]> git.ipfire.org Git - thirdparty/linux.git/commitdiff
bcachefs: Fix deadlock in __wait_on_freeing_inode()
authorKent Overstreet <kent.overstreet@linux.dev>
Fri, 16 Aug 2024 16:31:53 +0000 (12:31 -0400)
committerKent Overstreet <kent.overstreet@linux.dev>
Mon, 9 Sep 2024 13:41:47 +0000 (09:41 -0400)
We can't call __wait_on_freeing_inode() with btree locks held; we're
waiting on another thread that's in evict(), and before it clears that
bit it needs to write that inode to flush timestamps - deadlock.

Fixing this involves a fair amount of re-jiggering to plumb a new
transaction restart.

Signed-off-by: Kent Overstreet <kent.overstreet@linux.dev>
fs/bcachefs/fs.c

index fa88993c9e8b3d2029b58b0c303d5d9eea5e9c88..2505daaec458a24f34ff51c89fc27468a1776369 100644 (file)

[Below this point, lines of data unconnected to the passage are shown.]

-- ==== Sys2Proof/Machine/Registers.lean ====
section
/-! DEFINITION. The register map: one `Fld` per field and one `Reg` per register of the spec's register and field
tables (each docstring names the rule), and `blockRegs`, the registers of each 1 MiB block of the management
address space (R580). -/
set_option linter.unusedVariables false
namespace Sys2Proof.Machine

@@ -190,7 +190,8 @@ struct bch_inode_info *__bch2_inode_hash_find(struct bch_fs *c, subvol_inum inum
        return rhashtable_lookup_fast(&c->vfs_inodes_table, &inum, bch2_vfs_inodes_params);
 }
 
-static struct bch_inode_info *bch2_inode_hash_find(struct bch_fs *c, subvol_inum inum)

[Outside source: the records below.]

-- ==== Sys2Proof/Machine/Tables.lean ====
section
/-! DEFINITION. The tables that several blocks read: tenant table entries (R32), extent table entries (R37),
allocation records (R38), the Dome layout (R313), data mover ring areas (R263), and the loss of a tenant's write
(R68). -/
namespace Sys2Proof.Machine

/-- The tenant table entry of `t` (R32). -/
def Hw.ent (h : Hw) (t : Nat) : Nat := Store.getD 0 h.bd.tt t

/-- `h` with the tenant table entry of `t` replaced. -/
def Hw.setEnt (h : Hw) (t e : Nat) : Hw := { h with bd := { h.bd with tt := Store.setD 0 h.bd.tt t e } }

/-- STATE of a tenant table entry (R33). -/
def ttState (e : Nat) : Nat := bits e 0 3
/-- HOSTPRIV (R32). -/
def ttPriv (e : Nat) : Bool := bitAt e 3
/-- MODE: HDM-DB (R32). -/
def ttHdmDb (e : Nat) : Bool := bitAt e 4
/-- KIND: 0 POOL, 1 MLD-LD, 2 SLD (R32). -/
def ttKind (e : Nat) : Nat := bits e 5 2
/-- HOSTPORT (R32). -/
def ttPort (e : Nat) : Nat := bits e 7 7
/-- VPPB (R32). -/
def ttVppb (e : Nat) : Nat := bits e 14 5
/-- LDID (R32). -/
def ttLd (e : Nat) : Nat := bits e 19 4
/-- DSPORT (R32). -/
def ttDs (e : Nat) : Nat := bits e 23 7
/-- TGEN (R31). -/
def ttGen (e : Nat) : Nat := bits e 32 4
/-- ETLEN (R32). -/
def ttEtlen (e : Nat) : Nat := bits e 36 26
/-- ETBASE (R32). -/
def ttEtbase (e : Nat) : Nat := bits e 64 31
/-- RGBASE (R32). -/
def ttRgbase (e : Nat) : Nat := bits e 96 16
/-- RGCNT (R32). -/
def ttRgcnt (e : Nat) : Nat := bits e 112 7

/-- The entry of `t` with STATE `v`. -/
def Hw.setTState (h : Hw) (t v : Nat) : Hw := h.setEnt t (putBits (h.ent t) 0 3 v)

/-- The TIDs whose entry satisfies `p`, ascending; entries never written are FREE. -/
def Hw.tidsWhere (h : Hw) (p : Nat → Bool) : List Nat := (h.bd.tt.filter (fun x => p x.2)).map Prod.fst

/-- The Dome offset of the extent table entry of extent index `e` (R37). -/
def etAddr (ent e : Nat) : Nat := ttEtbase ent * 4096 + 16 * e

/-- V (R37). -/
def etV (x : Nat) : Bool := bitAt x 0
/-- PEND (R37). -/
def etPend (x : Nat) : Bool := bitAt x 1
/-- MST: 0 STABLE, 1 MIGRATING, 2 STABLE-NEW (R37). -/
def etMst (x : Nat) : Nat := bits x 2 2
/-- SHARED (R37). -/
def etShared (x : Nat) : Bool := bitAt x 4
/-- WP (R37). -/
def etWp (x : Nat) : Bool := bitAt x 5
/-- GEXT (R37). -/
def etGext (x : Nat) : Nat := bits x 8 25
/-- NGEXT (R37). -/
def etNgext (x : Nat) : Nat := bits x 64 25
/-- WMARK (R37). -/
def etWmark (x : Nat) : Nat := bits x 96 16

/-- The entry with V or PEND set, naming backing `g`. -/
def etMake (v pend shared : Bool) (g : Nat) : Nat := b2n v + 2 * b2n pend + 16 * b2n shared + g * 256

/-- Whether the layout in effect is GROUPED (R309). -/
def Hw.grouped (h : Hw) : Bool := h.flag F.DD_STAT_MODE 0

/-- The pool's end and the store's first extent (R313). -/
def Hw.storeFirst (h : Hw) : Nat := h.fget F.DD_TTSFIRST_VAL 0

/-- The extents of the Dome offset space, D >> 21 (R313). -/
def Hw.domeExt (h : Hw) : Nat := h.fget F.DD_DOMEEXT_VAL 0

/-- Whether group `g` is usable (R338). -/
def Hw.groupUsable (h : Hw) (g : Nat) : Bool := bitAt (h.fget F.DD_STAT_GRPUSE 0) g

/-- The highest usable group. -/
def Hw.gtop (h : Hw) : Nat := if h.groupUsable 2 then 2 else if h.groupUsable 1 then 1 else 0

/-- The group that holds local extent `e` in GROUPED mode; the store lies in the highest one (R313). -/
def Hw.groupOf (h : Hw) (e : Nat) : Nat :=
  if e ≥ h.storeFirst then h.gtop
  else if h.groupUsable 2 && decide (h.fget F.DD_GRPBASE_VAL 2 ≤ e) then 2
  else if h.groupUsable 1 && decide (h.fget F.DD_GRPBASE_VAL 1 ≤ e) then 1
  else 0

/-- x of R102. -/
def hashX (la : Nat) : Nat := la % 2 ^ 18 ^^^ la / 2 ^ 18 % 2 ^ 18 ^^^ la / 2 ^ 36

/-- The logical slice of a line (R102). -/
def sliceOf (la : Nat) : Nat := hashX la % 16

/-- The set of a line (R102). -/
def dirSet (la : Nat) : Nat := hashX la / 16

/-- The physical slice that serves logical slice `l` (R101, R163). -/
def Hw.servedBy (h : Hw) (l : Nat) : Nat :=
  let r := h.fget F.HD_SLSTAT_ROLE 16
  if (r == 0 || r == 2) && h.fget F.HD_SLSTAT_LSLICE 16 == l then 16 else l

/-- y of R124. -/
def cuHash (gla : Nat) : Nat := gla % 2 ^ 16 ^^^ gla / 2 ^ 16 % 2 ^ 16 ^^^ gla / 2 ^ 32

/-- The Cupola bank of a line (R124). -/
def cuBank (gla : Nat) : Nat := cuHash gla % 16

/-- R183, R186: the route index of a pool request's target. -/
def poolRoute (h : Hw) (gpa : Nat) : Nat :=
  if gpa / 2 ^ 43 = h.sid then 8 + sliceOf (gpa % 2 ^ 43 / 64) else 0x19 + cuBank (gpa / 64) / 4

/-- The master ID of the home's own accesses to the line at Dome offset `o`: class 6 and the physical slice (R450). -/
def Hw.homeMaster (h : Hw) (o : Nat) : Nat := 0xC000 + h.servedBy (sliceOf (o / 64))

/-- Whether channel `c` is FAILED (R339). -/
def Hw.chFailed (h : Hw) (c : Nat) : Bool := h.fget F.DD_CHSTAT_STATE c == 3

/-- Whether channel `c` is ACTIVE. -/
def Hw.chActive (h : Hw) (c : Nat) : Bool := h.fget F.DD_CHSTAT_STATE c == 1

/-- Whether a free or released extent `e` counts as FAILED for a channel failure (R335). -/
def Hw.extFailed (h : Hw) (e : Nat) : Bool :=
  if h.grouped then
    let g := h.groupOf e
    [0, 1, 2, 3].any (fun k => h.chFailed (4 * g + k))
  else (List.range 12).any h.chFailed

/-- Whether local extent `e` lies in the spill area (R208). -/
def Hw.inSpill (h : Hw) (e : Nat) : Bool :=
  let f := h.fget F.SW_SPILLFIRST_VAL 0
  decide (f ≤ e ∧ e < f + h.fget F.SW_SPILLCNT_VAL 0)

/-- RESERVED of the allocation record: the spill area and the store (R38). -/
def Hw.extReserved (h : Hw) (e : Nat) : Bool := decide (h.storeFirst ≤ e ∧ e < h.domeExt) || h.inSpill e

/-- The stored allocation record of an extent that nothing has bound. -/
def AllocRec.zero : AllocRec := ⟨0, false, false, false⟩

/-- The stored allocation record of local extent `e`. -/
def Hw.arec (h : Hw) (e : Nat) : AllocRec := Store.getD AllocRec.zero h.bd.alloc e

/-- `h` with the stored allocation record of `e` replaced; BINDCNT has 16 bits. -/
def Hw.setArec (h : Hw) (e : Nat) (r : AllocRec) : Hw :=
  { h with bd := { h.bd with alloc := Store.setD AllocRec.zero h.bd.alloc e { r with cnt := r.cnt % 2 ^ 16 } } }

/-- R38: the allocation record of local extent `e` as its 32-bit word. -/
def Hw.recWord (h : Hw) (e : Nat) : Nat :=
  let r := h.arec e
  r.cnt + b2n r.shared * 2 ^ 16 + b2n (h.extReserved e) * 2 ^ 17 + b2n (r.failed || h.extFailed e) * 2 ^ 18 + b2n r.dirty * 2 ^ 19

/-- R38: the allocation record that a 32-bit word gives. -/
def recOfWord (w : Nat) : AllocRec := ⟨bits w 0 16, bitAt w 16, bitAt w 19, bitAt w 18⟩

/-- R38: an extent is free when BINDCNT is 0 and RESERVED, FAILED and DIRTY are 0. -/
def Hw.extFree (h : Hw) (e : Nat) : Bool :=
  let r := h.arec e
  decide (e < h.domeExt) && r.cnt == 0 && !r.dirty && !r.failed && !h.extReserved e && !h.extFailed e

/-! ### The reverse extent map (R117) -/

/-- The number that ends a chain. -/
def revEnd : Nat := 0xFFFFFFFF

/-- The head that the chain of GEXT `g` starts from: GEXT[19:0] ^ GEXT[24:20]. -/
def revHash (g : Nat) : Nat := Nat.xor (bits g 0 20) (bits g 20 5)

/-- Head `i`. -/
def Hw.revHead (h : Hw) (i : Nat) : Nat := Store.getD revEnd h.bd.heads i

/-- The chain from entry `k` on, with the entries' numbers. -/
def revChain (m : SMap RevEnt) (k : Nat) : Nat → List (Nat × RevEnt)
  | 0 => []
  | n + 1 =>
    match Store.get? m k with
    | none => []
    | some x => (k, x) :: revChain m x.next n

/-- The chain that the map reads for GEXT `g`. -/
def Hw.chainOf (h : Hw) (g : Nat) : List (Nat × RevEnt) := revChain h.bd.rev (h.revHead (revHash g)) h.bd.rev.length

/-- The TIDs and extent indices that map GEXT `g`: those its chain holds. -/
def Hw.mapsOf (h : Hw) (g : Nat) : List (Nat × Nat) :=
  ((h.chainOf g).filter (fun x => x.2.gext == g)).map (fun x => (x.2.tid, x.2.eidx))

/-- R117: an entry of the map as its 16 bytes. -/
def RevEnt.word (x : RevEnt) : Nat := x.gext + x.tid * 2 ^ 32 + x.eidx * 2 ^ 64 + x.next * 2 ^ 96

/-- The entry that 16 bytes hold. -/
def revOfWord (w : Nat) : RevEnt := ⟨bits w 0 25, bits w 32 13, bits w 64 25, bits w 96 32⟩

/-- The map's entries as (GEXT, TID, extent index). -/
def Hw.revAll (h : Hw) : List (Nat × Nat × Nat) := h.bd.rev.map (fun x => (x.2.gext, x.2.tid, x.2.eidx))

/-- R316: the 16-byte places of the store that the extent tables of bound pool tenants take, as first place and end. -/
def Hw.tablePlaces (h : Hw) : List (Nat × Nat) :=
  (h.bd.tt.filter (fun (x : Nat × Nat) => ttState x.2 != 0 && ttKind x.2 == 0)).map (fun x =>
    let b := ttEtbase x.2 * 256 - h.storeFirst * 2 ^ 17
    (b, b + ttEtlen x.2))

/-- The number that a new entry of the map takes. DEDUCED: entry `k` lies at the store's offset 16 * k, which lets 32 bits name every place.
DESIGN CHOICE: it is the lowest place past the first 16 MiB that no entry and no extent table takes. -/
def Hw.revPlace (h : Hw) : Nat :=
  let ts := h.tablePlaces
  let free := fun (k : Nat) => (Store.get? h.bd.rev k).isNone && !ts.any (fun t => decide (t.1 ≤ k ∧ k < t.2))
  let ks := (2 ^ 20 :: (ts.map Prod.snd).filter (fun b => decide (2 ^ 20 ≤ b))).flatMap (fun b =>
    ((List.range (h.bd.rev.length + 1)).map (b + ·)).filter free)
  ks.foldl min revEnd

/-- R117: Turret inserts an entry, which ends its chain: its NEXT is written 0xFFFF_FFFF, and the chain's last entry or the head names
it. -/
def Hw.revInsert (h : Hw) (g t e : Nat) : Hw :=
  let k := h.revPlace
  let m := Store.put h.bd.rev k ⟨g, t, e, revEnd⟩
  match (h.chainOf g).getLast? with
  | none => { h with bd := { h.bd with rev := m, heads := Store.setD revEnd h.bd.heads (revHash g) k } }
  | some y => { h with bd := { h.bd with rev := Store.put m y.1 { y.2 with next := k } } }

/-- Entry `k` is taken out of its chain and removed. -/
def Hw.revUnlink (h : Hw) (k : Nat) : Hw :=
  match Store.get? h.bd.rev k with
  | none => h
  | some x =>
    let i := revHash x.gext
    let m := Store.del h.bd.rev k
    if h.revHead i = k then { h with bd := { h.bd with rev := m, heads := Store.setD revEnd h.bd.heads i x.next } }
    else { h with bd := { h.bd with rev := m.map (fun y => if y.2.next = k then (y.1, { y.2 with next := x.next }) else y) } }

/-- The entries that satisfy `p` are removed. -/
def Hw.revRemove (h : Hw) (p : Nat × Nat × Nat → Bool) : Hw :=
  ((h.bd.rev.filter (fun x => p (x.2.gext, x.2.tid, x.2.eidx))).map Prod.fst).foldl (fun h k => h.revUnlink k) h

/-- The instances of a register field that hold a value other than the reset one. -/
def Hw.instsOf (h : Hw) (f : Fld) : List Nat :=
  (h.regs.filter (fun x => x.1 / 65536 == f.id)).map (fun x => x.1 % 65536)

/-- The base of ring `r`: an offset in B1, or a local Dome offset (R303). -/
def Hw.ringBase (h : Hw) (r : Nat) : Nat :=
  h.fget F.DM_RBASE_HI_BASE r * 2 ^ 32 + h.fget F.DM_RBASE_LO_BASE r * 128

/-- R264: whether offset `o` of B1 (`loc` 0) or Dome (`loc` 1) lies in the context area or completion record of a slot
of an enabled ring. -/
def Hw.inDmArea (h : Hw) (loc o : Nat) : Bool :=
  (h.instsOf F.DM_RCFG_EN).any (fun r =>
    h.fget F.DM_RCFG_EN r == 1 && h.fget F.DM_RCFG_LOC r == loc &&
    decide (h.ringBase r ≤ o ∧ o < h.ringBase r + 128 * 2 ^ h.fget F.DM_RCFG_SIZE r) &&
    decide (64 ≤ (o - h.ringBase r) % 128))

/-- R68: the discard of a tenant's write sets LOSS when the write was accepted up to the latest ARM. -/
def Hw.loseWrite (h : Hw) (w : Option (Nat × Nat)) : Hw :=
  match w with
  | none => h
  | some (t, i) =>
    if h.bd.writes.any (fun r => r.tid == t && r.wid == i && r.marked) then h.fset F.BD_TDRAIN_LOSS t 1 else h

/-- A tenant write that has reached Dome, or has been discarded there after it was visible, needs no record. -/
def Hw.dropWrite (h : Hw) (w : Option (Nat × Nat)) : Hw :=
  match w with
  | none => h
  | some (t, i) =>
    { h with bd := { h.bd with
        writes := h.bd.writes.filter (fun r => !(r.tid == t && r.wid == i && r.visible)) } }

/-- The width in lanes that the layout in effect gives port `n`; 0: absent (R368). -/
def Hw.portWidth (h : Hw) (n : Nat) : Nat :=
  let k := n / 4
  match Store.getD 0 h.fp.layout k, n % 4 with
  | 1, _ => 2
  | 2, 0 => 4 | 2, 2 => 2 | 2, 3 => 2
  | 3, 0 => 2 | 3, 1 => 2 | 3, 2 => 4
  | 4, 0 => 4 | 4, 2 => 4
  | 5, 0 => 8
  | 6, 0 => if k % 2 = 0 then 16 else 0
  | _, _ => 0

/-- ROLE in effect: absent ports and the reserved role behave as UNUSED (R371): 0 UNUSED, 1 HOST, 2 DOWN. -/
def Hw.role (h : Hw) (n : Nat) : Nat :=
  if h.portWidth n = 0 ∨ h.fget F.CK_PWRSTAT_STATE 0 = 4 then 0
  else match (Store.get? h.fp.roleUp n).getD (h.fget F.FP_PCFG_ROLE n) with
    | 1 => 1 | 2 => 2 | _ => 0

/-- The lanes times MT/s of a port's link (R196); 0 while down. -/
def Hw.linkRate (h : Hw) (n : Nat) : Nat :=
  h.fget F.FP_LSTAT_WIDTH n *
    ([2500, 5000, 8000, 16000, 32000, 64000] : List Nat).getD (h.fget F.FP_LSTAT_RATE n) 0

/-- The tenant's drain counter lowered (R69). -/
def Hw.outDec (h : Hw) (t : Nat) : Hw := h.fset F.BD_TDRAIN_OUT t (h.fget F.BD_TDRAIN_OUT t - 1)

/-- R69: a request of a tenant other than a write leaves OUT. One that is not outstanding changes nothing. -/
def Hw.readGone (h : Hw) (t i : Nat) : Hw :=
  if h.bd.reads.any (fun r => r.tid == t && r.rid == i) then
    ({ h with bd := { h.bd with reads := h.bd.reads.filter (fun r => !(r.tid == t && r.rid == i)) } }).outDec t
  else h

/-- R67, R68: VIS rises when no write accepted up to the latest ARM is still to become visible. -/
def Hw.visEval (h : Hw) (t : Nat) : Hw :=
  if h.bd.writes.any (fun r => r.tid == t && r.marked && !r.visible) then h else h.fset F.BD_TDRAIN_VIS t 1

/-- R67, R68: ARM sets a mark over every write accepted so far and clears VIS and LOSS; VIS rises at once where none is
still to become visible. -/
def Hw.armDrain (h : Hw) (t : Nat) : Hw :=
  let ws := h.bd.writes.map (fun r => if r.tid == t then { r with marked := true } else r)
  ((({ h with bd := { h.bd with writes := ws } }).fset F.BD_TDRAIN_LOSS t 0).fset F.BD_TDRAIN_VIS t 0).visEval t

/-- R69: a write of a tenant that is visible or discarded leaves OUT, but a non-posted one, which waits for its completion. -/
def Hw.writeGone (h : Hw) (t : Nat) (np : Bool) : Hw := (if np then h else h.outDec t).visEval t

/-- R67 to R69: a tenant's write becomes globally visible: it leaves OUT, and VIS is decided. -/
def Hw.markVisible (h : Hw) (t i : Nat) : Hw :=
  match h.bd.writes.find? (fun r => r.tid == t && r.wid == i && !r.visible) with
  | some w =>
    let ws := h.bd.writes.map (fun r => if r.tid == t && r.wid == i then { r with visible := true } else r)
    ({ h with bd := { h.bd with writes := ws } }).writeGone t w.np
  | none => h

/-- A tenant's write that is discarded: LOSS under R68, and its record is removed; one that was not yet visible leaves OUT, and VIS is
decided. -/
def Hw.discardWrite (h : Hw) (t i : Nat) : Hw :=
  let mine := fun (r : WRec) => r.tid == t && r.wid == i
  let h1 := h.loseWrite (some (t, i))
  let h2 := { h1 with bd := { h1.bd with writes := h1.bd.writes.filter (fun r => !mine r) } }
  match h.bd.writes.find? (fun r => mine r && !r.visible) with
  | some w => h2.writeGone t w.np
  | none => if h.bd.writes.any mine then h2 else h

/-- The access type that messages give for a request (R448). -/
def kindAtype (k : ReqKind) : Nat :=
  match k with
  | .ioAtomic => 3
  | .memWr | .ioWr | .ioWrNp => 2
  | _ => 1

/-- Whether a request kind writes. -/
def isWrite (k : ReqKind) : Bool :=
  match k with
  | .memWr | .ioWr | .ioWrNp | .ioAtomic => true
  | _ => false

end Sys2Proof.Machine
end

+static struct bch_inode_info *bch2_inode_hash_find(struct bch_fs *c, struct btree_trans *trans,
+                                                  subvol_inum inum)
 {
        struct bch_inode_info *inode;
 repeat:
@@ -202,7 +203,15 @@ repeat:
                        return NULL;
                }
                if ((inode->v.i_state & (I_FREEING|I_WILL_FREE))) {
-                       __wait_on_freeing_inode(&inode->v);
+                       if (!trans) {
+                               __wait_on_freeing_inode(&inode->v);
+                       } else {
+                               bch2_trans_unlock(trans);
+                               __wait_on_freeing_inode(&inode->v);
+                               int ret = bch2_trans_relock(trans);
+                               if (ret)
+                                       return ERR_PTR(ret);
+                       }
                        goto repeat;
                }
                __iget(&inode->v);
@@ -226,7 +235,9 @@ static void bch2_inode_hash_remove(struct bch_fs *c, struct bch_inode_info *inod
        }
 }
 
-static struct bch_inode_info *bch2_inode_hash_insert(struct bch_fs *c, struct bch_inode_info *inode)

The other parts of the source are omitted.